Alvará de empresa pública federal – legitimidade

Para lembrar: 1) Pretensão da ECT a não recolher a taxa municipal exigida para a expedição de alvará de localização de agência postal: "O exercício do poder de polícia pelo Município, no caso, emerge de sua competência constitucional, compreendida no peculiar interesse da administração local.

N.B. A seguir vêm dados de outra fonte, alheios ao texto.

-- ==== Sys2Proof/Machine/Convert.lean ====
section
/-! DEFINITION. Conversions, pack and unpk (R218, R221, R303 to R305). -/

namespace Sys2Proof.Machine

/-- A type code (R278): an integer of a width, signed or not, or a format. -/
inductive CvtType where
  | int (signed : Bool) (n : Nat)
  | float (f : FFmt)
deriving DecidableEq, Repr

/-- The type of a 4-bit code (R278). -/
def cvtType (code : Nat) : CvtType :=
  if code ≤ 3 then .int true (8 * 2 ^ code)
  else if code ≤ 7 then .int false (8 * 2 ^ (code - 4))
  else if code = 8 then .float f16 else if code = 9 then .float bf16 else if code = 10 then .float f32 else .float f64

/-- A floating source code (R303). -/
def cvtSource (code : Nat) : FFmt := match code with | 0 => f16 | 1 => bf16 | 2 => f32 | _ => f64

/-- An integer as a result of a type's width, extended into its register or pair (R207, R303). -/
def intBits (signed : Bool) (n : Nat) (x : Int) : Quad := extend signed n (BitVec.ofInt 64 x)

/-- What cvt writes for a floating value beyond an integer type, or a NaN, under F2I = 1 (R218). -/
def legacyInt (n : Nat) : Int := 2 ^ (n - 1)

/-- Float to integer (R218); a sat hint overrides F2I and turns a NaN into 0 (R303). -/
def Fpc.toInt (c : Fpc) (f : FFmt) (mode : RMode) (sat signed : Bool) (n x0 : Nat) : Quad :=
  let x := c.input f x0
  let legacy := c.f2i && !sat
  if f.isNan x then intBits signed n (if legacy then legacyInt n else 0)
  else match f.value x with
    | .inf neg => intBits signed n (if legacy then legacyInt n else if neg then intMin signed n else intMax signed n)
    | .fin neg m e =>
      let k := roundInt mode neg m e
      if intMin signed n ≤ k ∧ k ≤ intMax signed n then intBits signed n k
      else intBits signed n (if legacy then legacyInt n else clampInt signed n k)

/-- Float to float (R221): widened exactly or rounded; a NaN by R211. -/
def Fpc.toFloat (c : Fpc) (f g : FFmt) (mode : RMode) (x0 : Nat) : Nat :=
  let x := c.input f x0
  if f.isNan x then (if c.nanp then quietAs f g x else g.nan) else c.output g (g.roundVal mode (f.value x))

/-- An integer source read from its register or pair (R303). -/
def intSource (code : Nat) (x : Quad) : Int :=
  match cvtType code with
  | .int true n => signedOf n x.toNat
  | .int false n => (x.toNat % 2 ^ n : Nat)
  | .float _ => 0

/-- Integer to a type (R221). -/
def Fpc.fromInt (c : Fpc) (mode : RMode) (sat : Bool) (t : CvtType) (x : Int) : Quad :=
  match t with
  | .int signed n => intBits signed n (if sat then clampInt signed n x else x)
  | .float g => BitVec.ofNat 64 (c.output g (g.round mode (x < 0) x.natAbs 1))

/-- A cvt result written to a register or a pair, as its target type is wide (R303). -/
def Ctx.putCvt (c : Ctx) (code d : Nat) (f : Nat → Quad) (s : State) : State :=
  if typeWide code then c.putV2 d f s else c.putV d (fun l => lo32 (f l)) s

/-- cvt from an integer type (R303). -/
def execCvtFromInteger (f : FmtCvt) (s : State) := issueOk (.cvtFromInteger f) s fun c => c.putCvt f.t.toNat f.d.toNat fun l =>
  let x : Quad := if typeWide f.u.toNat then c.src2 (classOf f.s) f.b.toNat l else (c.src1 c.vimm (classOf f.s) f.b.toNat 1 l).setWidth 64
  c.fpc.fromInt c.mode c.hints.sat.isSome (cvtType f.t.toNat) (intSource f.u.toNat x)

/-- cvt from a floating type (R303). -/
def execCvtFromFloat (f : FmtCvtF) (s : State) := issueOk (.cvtFromFloat f) s fun c => c.putCvt f.t.toNat f.d.toNat fun l =>
  let src := cvtSource f.u.toNat
  let x : Quad := if f.u = 3 then c.src2 (classOf f.s) f.b.toNat l else (c.src1 c.vimm (classOf f.s) f.b.toNat 1 l).setWidth 64
  let v := x.toNat % 2 ^ (src.top + 1)
  match cvtType f.t.toNat with
  | .int signed n => c.fpc.toInt src c.mode c.hints.sat.isSome signed n v
  | .float g => BitVec.ofNat 64 (c.fpc.toFloat src g c.mode v)

/-- Narrow16 (R304). -/
def narrow16 (sat : Option (BitVec 1)) (x : Word) : BitVec 16 :=
  match sat with
  | none => x.extractLsb' 0 16
  | some p => BitVec.ofInt 16 (clampInt (p = 1) 16 x.toInt)

/-- pack (R304). -/
def execPack (f : FmtR) (s : State) := aluR (.pack f) f s fun c a b _ => narrow16 c.hints.sat b ++ narrow16 c.hints.sat a

/-- unpk (R305). -/
def execUnpk (f : FmtUnpk) (s : State) := issueOk (.unpk f) s fun c t =>
  if f.d.toNat = 124 then t
  else
    let n := if f.m.toNat < 2 then 16 else 8
    (List.range (32 / n)).foldl (init := t) fun u k => c.putV (f.d.toNat + k) (fun l =>
      extendReg (f.m.toNat % 2 = 0) n (BitVec.ofNat 32 (bitsOf (c.src1 c.vimm (classOf f.s) f.b.toNat 1 l).toNat (n * k) n))) u

end Sys2Proof.Machine
end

A expedição de alvará, para localização de quaisquer estabelecimentos, corresponde ao controle, legitimamente exercido pelo Município, sobre o ordenamento urbano, as atividades e interesses da comunidade. Não procede a alegação de que o exercício do poder de polícia pelo Município poderia comprometer o funcionamento do serviço federal monopolizado, que o ECT desempenha. Se ocorrer abuso ou desvio de poder da autoridade municipal, no exercício de poder de polícia, a ordem jurídica dispõe de remédio eficaz a repará-lo. Segurança denegada. Recurso extraordinário não conhecido" (STF – RE 90.470-PB, Rel. Min. Néri da Silveira, j. em 10.12.1981 – Tribunal Pleno). – Grifo nosso. 2) Taxa de Localização e Funcionamento. Empresa Pública Federal: "I – É legítima a exigência, pelo Município, da Taxa de Localização e Funcionamento, a ela estando sujeitas todas as empresas, inclusive as empresas públicas federais que exploram atividades em todo o território nacional. II – Trata-se de gravame em razão dos serviços de peculiar interesse do Município. III – Apelação desprovida" (TRF da 1ª Região – 3ª Turma – AC 89.01.011598-7 – Rel. Juiz Vicente Leal – j. 25.09.90. DJU de 25.06.90, p. 13.770). – Grifo nosso. 3) Instalação de Agência da CEF – Taxa de Licença para Localização e Funcionamento. Poder de Polícia – Legalidade da exigência: "I - Legitimidade da Taxa Municipal de Localização, instituída pelo Município no exercício de sua competência e tendo em vista o seu poder de polícia. Precedentes: AC 68.274-PR – Rel. Min. Carlos Velloso – DJU, 27.11.1986. II – Apelação desprovida. Sentença confirmada" (STJ – RE 39.839-SP, 2ª Turma, Rel. Min. Américo Luz, j. 10.05.1995, DJU de 05.06.1995, p. 16.650) Roberto Adolfo Tauil.